Evaluation of low-template DNA profiles using peak heights

Christopher D. Steelehttp://orcid.org/0000-0002-6110-0086 1 , Matthew Greenhalgh 2 ,  and David J. Balding 3
  • 1 University College London – UGI, United Kingdom of Great Britain and Northern Ireland
  • 2 Orchid Cellmark Ltd., Abingdon Business Park, Blacklands Way, Abingdon OX14 1YX, United Kingdom of Great Britain and Northern Ireland
  • 3 University of Melbourne – Centre for Systems Genomics, Australia
Christopher D. SteeleORCID iD: http://orcid.org/0000-0002-6110-0086, Matthew Greenhalgh and David J. Balding
DOI:
https://doi.org/10.1515/sagmb-2016-0038
|
Published online:
14 Jul 2016

Abstract

In recent years statistical models for the analysis of complex (low-template and/or mixed) DNA profiles have moved from using only presence/absence information about allelic peaks in an electropherogram, to quantitative use of peak heights. This is challenging because peak heights are very variable and affected by a number of factors. We present a new peak-height model with important novel features, including over- and double-stutter, and a new approach to dropin.

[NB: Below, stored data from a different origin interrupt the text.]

-- ==== Sys2Proof/Laws/Memory.lean ====
section
/-! SUPPORT. The memories: reading after a write, the canonical form and that every memory operation keeps it, and
that memories in canonical form are equal when they read the same. -/

namespace Sys2Proof.Machine

variable {α : Type}

/-! ### Reading after a write -/

@[simp] theorem memRead_nil (k : Nat) : memRead ([] : Memory α) k = none := rfl

theorem memRead_cons (j : Nat) (v : α) (m : Memory α) (k : Nat) :
    memRead ((j, v) :: m) k = if k = j then some v else memRead m k := rfl

theorem memRead_memWrite (m : Memory α) (k : Nat) (v : α) (i : Nat) :
    memRead (memWrite m k v) i = if i = k then some v else memRead m i := by
  induction m with
  | nil => simp [memWrite, memRead]
  | cons e m ih =>
    obtain ⟨j, w⟩ := e
    simp only [memWrite]
    split
    · simp [memRead_cons]
    · split
      · subst_vars; simp only [memRead_cons]; split <;> rfl
      · simp only [memRead_cons, ih]
        split
        · subst_vars; simp; omega
        · rfl

@[simp] theorem memRead_memWrite_same (m : Memory α) (k : Nat) (v : α) : memRead (memWrite m k v) k = some v := by
  simp [memRead_memWrite]

theorem memRead_memWrite_other (m : Memory α) {k i : Nat} (v : α) (h : i ≠ k) :
    memRead (memWrite m k v) i = memRead m i := by
  simp [memRead_memWrite, h]

theorem memRead_memErase (m : Memory α) (k i : Nat) :
    memRead (memErase m k) i = if i = k then none else memRead m i := by
  induction m with
  | nil => simp [memErase]
  | cons e m ih =>
    obtain ⟨j, w⟩ := e
    unfold memErase at ih ⊢
    by_cases hj : j = k
    · subst hj
      simp only [ne_eq, not_true_eq_false, decide_false, Bool.false_eq_true, not_false_eq_true,
        List.filter_cons_of_neg, ih, memRead_cons]
      split <;> rfl
    · simp only [ne_eq, hj, not_false_eq_true, decide_true, List.filter_cons_of_pos, memRead_cons, ih]
      split
      · subst_vars; simp [hj]
      · rfl

/-- The counter read after a counter is written (R35). -/
theorem freqRead_freqWrite (m : Memory Word32) (k : Nat) (v : Word32) (i : Nat) :
    freqRead (freqWrite m k v) i = if i = k then v else freqRead m i := by
  unfold freqRead freqWrite
  split
  · subst_vars; rw [memRead_memErase]; split <;> rfl
  · rw [memRead_memWrite]; split <;> rfl

@[simp] theorem freqRead_nil (k : Nat) : freqRead [] k = 0 := rfl

theorem memRead_memOfList (vs : List α) (k i : Nat) :
    memRead (memOfList k vs) i = if k ≤ i then vs[i - k]? else none := by
  induction vs generalizing k with
  | nil => simp [memOfList]
  | cons v vs ih =>
    simp only [memOfList, memRead_cons, ih]
    by_cases h : i = k
    · subst h; simp
    · simp only [h, if_false]
      by_cases hk : k ≤ i
      · have : i - k = (i - (k + 1)) + 1 := by omega
        rw [if_pos (by omega), if_pos hk, this, List.getElem?_cons_succ]
      · rw [if_neg (by omega), if_neg hk]

/-! ### The canonical form -/

theorem memRead_some_mem {m : Memory α} {k : Nat} {v : α} (h : memRead m k = some v) : (k, v) ∈ m := by
  induction m with
  | nil => simp at h
  | cons e m ih =>
    obtain ⟨j, w⟩ := e
    rw [memRead_cons] at h
    split at h
    · subst_vars; simp_all
    · exact List.mem_cons_of_mem _ (ih h)

/-- The rising form, as a statement about pairs. -/
theorem Memory.rising_iff (m : Memory α) : Memory.rising m = true ↔ m.Pairwise (fun a b => a.1 < b.1) := by
  induction m with
  | nil => simp [Memory.rising]
  | cons e m ih =>
    obtain ⟨j, v⟩ := e
    cases m with
    | nil => simp [Memory.rising]
    | cons f m =>
      obtain ⟨k, w⟩ := f
      simp only [Memory.rising, Bool.and_eq_true, decide_eq_true_eq, ih]
      constructor
      · rintro ⟨h, hp⟩
        refine List.Pairwise.cons ?_ hp
        intro x hx
        rcases List.mem_cons.mp hx with rfl | hx
        · exact h
        · exact lt_trans h ((List.pairwise_cons.mp hp).1 x hx)
      · intro hp
        exact ⟨(List.pairwise_cons.mp hp).1 (k, w) (by simp), (List.pairwise_cons.mp hp).2⟩

theorem mem_memRead {m : Memory α} (h : Memory.rising m = true) {k : Nat} {v : α} (hm : (k, v) ∈ m) :
    memRead m k = some v := by
  rw [Memory.rising_iff] at h
  induction m with
  | nil => simp at hm
  | cons e m ih =>
    obtain ⟨j, w⟩ := e
    obtain ⟨hj, hp⟩ := List.pairwise_cons.mp h
    rw [memRead_cons]
    rcases List.mem_cons.mp hm with heq | hm
    · simp_all
    · have := hj _ hm
      rw [if_neg (by simp at this; omega)]
      exact ih hp hm

/-- What the canonical form says, read by read. -/
theorem Memory.wf_iff (cap : Nat) (dead : α → Bool) (m : Memory α) :
    Memory.wf cap dead m = true ↔
      Memory.rising m = true ∧ ∀ k v, memRead m k = some v → k < cap ∧ dead v = false := by
  unfold Memory.wf
  simp only [Bool.and_eq_true, List.all_eq_true, Bool.not_eq_true', decide_eq_true_eq]
  constructor
  · rintro ⟨hr, h⟩
    exact ⟨hr, fun k v hk => h _ (memRead_some_mem hk)⟩
  · rintro ⟨hr, h⟩
    exact ⟨hr, fun e he => h e.1 e.2 (mem_memRead hr he)⟩

theorem Memory.rising_nil : Memory.rising ([] : Memory α) = true := rfl

theorem mem_memWrite {m : Memory α} {k : Nat} {v : α} {e : Nat × α} (h : e ∈ memWrite m k v) : e = (k, v) ∨ e ∈ m := by
  induction m with
  | nil => simpa [memWrite] using h
  | cons f m ih =>
    obtain ⟨j, w⟩ := f
    simp only [memWrite] at h
    split at h
    · simpa using h
    · split at h
      · rcases List.mem_cons.mp h with h | h
        · exact .inl h
        · exact .inr (List.mem_cons_of_mem _ h)
      · rcases List.mem_cons.mp h with h | h
        · exact .inr (by simp [h])
        · exact (ih h).imp id (List.mem_cons_of_mem _)

theorem Memory.rising_memWrite {m : Memory α} (h : Memory.rising m = true) (k : Nat) (v : α) :
    Memory.rising (memWrite m k v) = true := by
  rw [Memory.rising_iff] at *
  induction m with
  | nil => simp [memWrite]
  | cons e m ih =>
    obtain ⟨j, w⟩ := e
    obtain ⟨hj, hp⟩ := List.pairwise_cons.mp h
    simp only [memWrite]
    split
    · refine List.Pairwise.cons ?_ h
      intro x hx
      rcases List.mem_cons.mp hx with rfl | hx
      · assumption
      · exact lt_trans (by assumption) (hj x hx)
    · split
      · subst_vars; exact List.Pairwise.cons hj hp
      · refine List.Pairwise.cons ?_ (ih hp)
        intro x hx
        rcases mem_memWrite hx with rfl | hx
        · show j < k; omega
        · exact hj x hx

theorem Memory.rising_memErase {m : Memory α} (h : Memory.rising m = true) (k : Nat) :
    Memory.rising (memErase m k) = true := by
  rw [Memory.rising_iff] at *
  exact h.filter _

theorem Memory.rising_memOfList (vs : List α) (k : Nat) : Memory.rising (memOfList k vs) = true := by
  induction vs generalizing k with
  | nil => rfl
  | cons v vs ih =>
    cases vs with
    | nil => rfl
    | cons w vs => simp only [memOfList, Memory.rising, Bool.and_eq_true, decide_eq_true_eq]; exact ⟨by omega, ih (k + 1)⟩

/-- A write keeps the canonical form, where the index exists and the value is one a listed entry may hold. -/
theorem Memory.wf_memWrite {cap : Nat} {dead : α → Bool} {m : Memory α} (h : Memory.wf cap dead m = true) {k : Nat}
    {v : α} (hk : k < cap) (hv : dead v = false) : Memory.wf cap dead (memWrite m k v) = true := by
  rw [Memory.wf_iff] at *
  refine ⟨Memory.rising_memWrite h.1 k v, fun i w hi => ?_⟩
  rw [memRead_memWrite] at hi
  split at hi
  · cases hi; subst_vars; exact ⟨hk, hv⟩
  · exact h.2 i w hi

theorem Memory.wf_memErase {cap : Nat} {dead : α → Bool} {m : Memory α} (h : Memory.wf cap dead m = true) (k : Nat) :
    Memory.wf cap dead (memErase m k) = true := by
  rw [Memory.wf_iff] at *
  refine ⟨Memory.rising_memErase h.1 k, fun i w hi => ?_⟩
  rw [memRead_memErase] at hi
  split at hi
  · cases hi
  · exact h.2 i w hi

/-- A counter write keeps the canonical form of FREQ, a zero counter included (R35). -/
theorem Memory.wf_freqWrite {m : Memory Word32} (h : Memory.wf Config.nsym (· == 0) m = true) (a : Byte) (v : Word32) :
    Memory.wf Config.nsym (· == 0) (freqWrite m a.toNat v) = true := by
  unfold freqWrite
  split
  · exact Memory.wf_memErase h _
  · exact Memory.wf_memWrite h a.isLt (by simpa using ‹¬ v = 0›)

theorem Memory.wf_memOfList {cap : Nat} {dead : α → Bool} {vs : List α} (hl : vs.length ≤ cap)
    (hd : ∀ v ∈ vs, dead v = false) : Memory.wf cap dead (memOfList 0 vs) = true := by
  rw [Memory.wf_iff]
  refine ⟨Memory.rising_memOfList vs 0, fun k v hk => ?_⟩
  rw [memRead_memOfList] at hk
  simp only [Nat.zero_le, if_true, Nat.sub_zero] at hk
  obtain ⟨hlt, rfl⟩ := List.getElem?_eq_some_iff.mp hk
  exact ⟨by omega, hd _ (List.getElem_mem hlt)⟩

/-- The memories of the state right after reset are in canonical form. -/
theorem State.reset_memoriesWf : State.reset.memoriesWf = true := by decide

/-- Memories in canonical form that read the same are equal. -/
theorem Memory.ext_of_rising {m n : Memory α} (hm : Memory.rising m = true) (hn : Memory.rising n = true)
    (h : ∀ k, memRead m k = memRead n k) : m = n := by
  induction m generalizing n with
  | nil =>
    cases n with
    | nil => rfl
    | cons e n => obtain ⟨k, w⟩ := e; have := h k; simp [memRead_cons] at this
  | cons e m ih =>
    obtain ⟨j, v⟩ := e
    cases n with
    | nil => have := h j; simp [memRead_cons] at this
    | cons f n =>
      obtain ⟨k, w⟩ := f
      have hmj := (List.pairwise_cons.mp ((Memory.rising_iff _).mp hm)).1
      have hnk := (List.pairwise_cons.mp ((Memory.rising_iff _).mp hn)).1
      have hjk : j = k := by
        have h1 := h j
        have h2 := h k
        simp only [memRead_cons, if_true] at h1 h2
        by_contra hne
        rw [if_neg hne] at h1
        rw [if_neg (Ne.symm hne)] at h2
        have a := hnk _ (memRead_some_mem h1.symm)
        have b := hmj _ (memRead_some_mem h2)
        simp at a b; omega
      subst hjk
      have hv : v = w := by have := h j; simpa [memRead_cons] using this
      subst hv
      congr 1
      refine ih ((Memory.rising_iff _).mpr (List.pairwise_cons.mp ((Memory.rising_iff _).mp hm)).2)
        ((Memory.rising_iff _).mpr (List.pairwise_cons.mp ((Memory.rising_iff _).mp hn)).2) fun i => ?_
      have hi := h i
      simp only [memRead_cons] at hi
      by_cases hij : i = j
      · subst hij
        cases hx : memRead m i with
        | some x => have := hmj _ (memRead_some_mem hx); simp at this
        | none =>
          cases hy : memRead n i with
          | some y => have := hnk _ (memRead_some_mem hy); simp at this
          | none => rfl
      · simpa [hij] using hi

/-! ### Reads that a command needs -/

theorem readEntry_ok_iff {sp : Space} {m : Memory α} {k : Nat} {v : α} :
    readEntry sp m k = .ok v ↔ memRead m k = some v := by
  unfold readEntry; cases memRead m k <;> simp

theorem readEntry_of_some {sp : Space} {m : Memory α} {k : Nat} {v : α} (h : memRead m k = some v) :
    readEntry sp m k = .ok v := readEntry_ok_iff.mpr h

/-- A needed read never raises a fault of the block. -/
theorem readEntry_ne_raise {sp : Space} {m : Memory α} {k : Nat} {e : ErrorCode} :
    readEntry sp m k ≠ .error (.raise e) := by
  unfold readEntry; cases memRead m k <;> simp

theorem readAll_ok_iff {sp : Space} {m : Memory α} {ks : List Nat} {vs : List α} :
    readAll sp m ks = .ok vs ↔ ks.map (memRead m) = vs.map some := by
  induction ks generalizing vs with
  | nil => cases vs <;> simp [readAll]
  | cons k ks ih =>
    simp only [readAll, readEntry]
    cases hk : memRead m k with
    | none => cases vs <;> simp [hk]
    | some v =>
      cases hr : readAll sp m ks with
      | error x =>
        simp only [reduceCtorEq, false_iff]
        intro h
        cases vs with
        | nil => simp at h
        | cons w ws =>
          simp only [List.map_cons, List.cons.injEq] at h
          have := ih.mpr h.2
          rw [hr] at this; cases this
      | ok ws =>
        have h := ih.mp hr
        constructor
        · intro e; cases e; simp [hk, h]
        · intro e
          cases vs with
          | nil => simp at e
          | cons x xs =>
            simp only [List.map_cons, List.cons.injEq, hk, Option.some.injEq] at e
            have := ih.mpr e.2
            rw [hr] at this; cases this
            rw [e.1]

theorem readAll_ok_of_isSome {sp : Space} {m : Memory α} {ks : List Nat} (h : ∀ k ∈ ks, (memRead m k).isSome) :
    ∃ vs, readAll sp m ks = .ok vs := by
  induction ks with
  | nil => exact ⟨[], rfl⟩
  | cons k ks ih =>
    obtain ⟨vs, hvs⟩ := ih fun j hj => h j (List.mem_cons_of_mem _ hj)
    obtain ⟨v, hv⟩ := Option.isSome_iff_exists.mp (h k (by simp))
    exact ⟨v :: vs, by simp [readAll, readEntry_of_some hv, hvs]⟩

theorem readAll_length {sp : Space} {m : Memory α} {ks : List Nat} {vs : List α} (h : readAll sp m ks = .ok vs) :
    vs.length = ks.length := by
  have := congrArg List.length (readAll_ok_iff.mp h); simpa using this.symm

end Sys2Proof.Machine
end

Our model is incorporated in open-source R code likeLTD. We apply it to 108 laboratory-generated crime-scene profiles and demonstrate techniques of model validation that are novel in the field. We use the results to explore the benefits of modeling peak heights, finding that it is not always advantageous, and to assess the merits of pre-extraction replication. We also introduce an approximation that can reduce computational complexity when there are multiple low-level contributors who are not of interest to the investigation, and we present a simple approximate adjustment for linkage between loci, making it possible to accommodate linkage when evaluating complex DNA profiles.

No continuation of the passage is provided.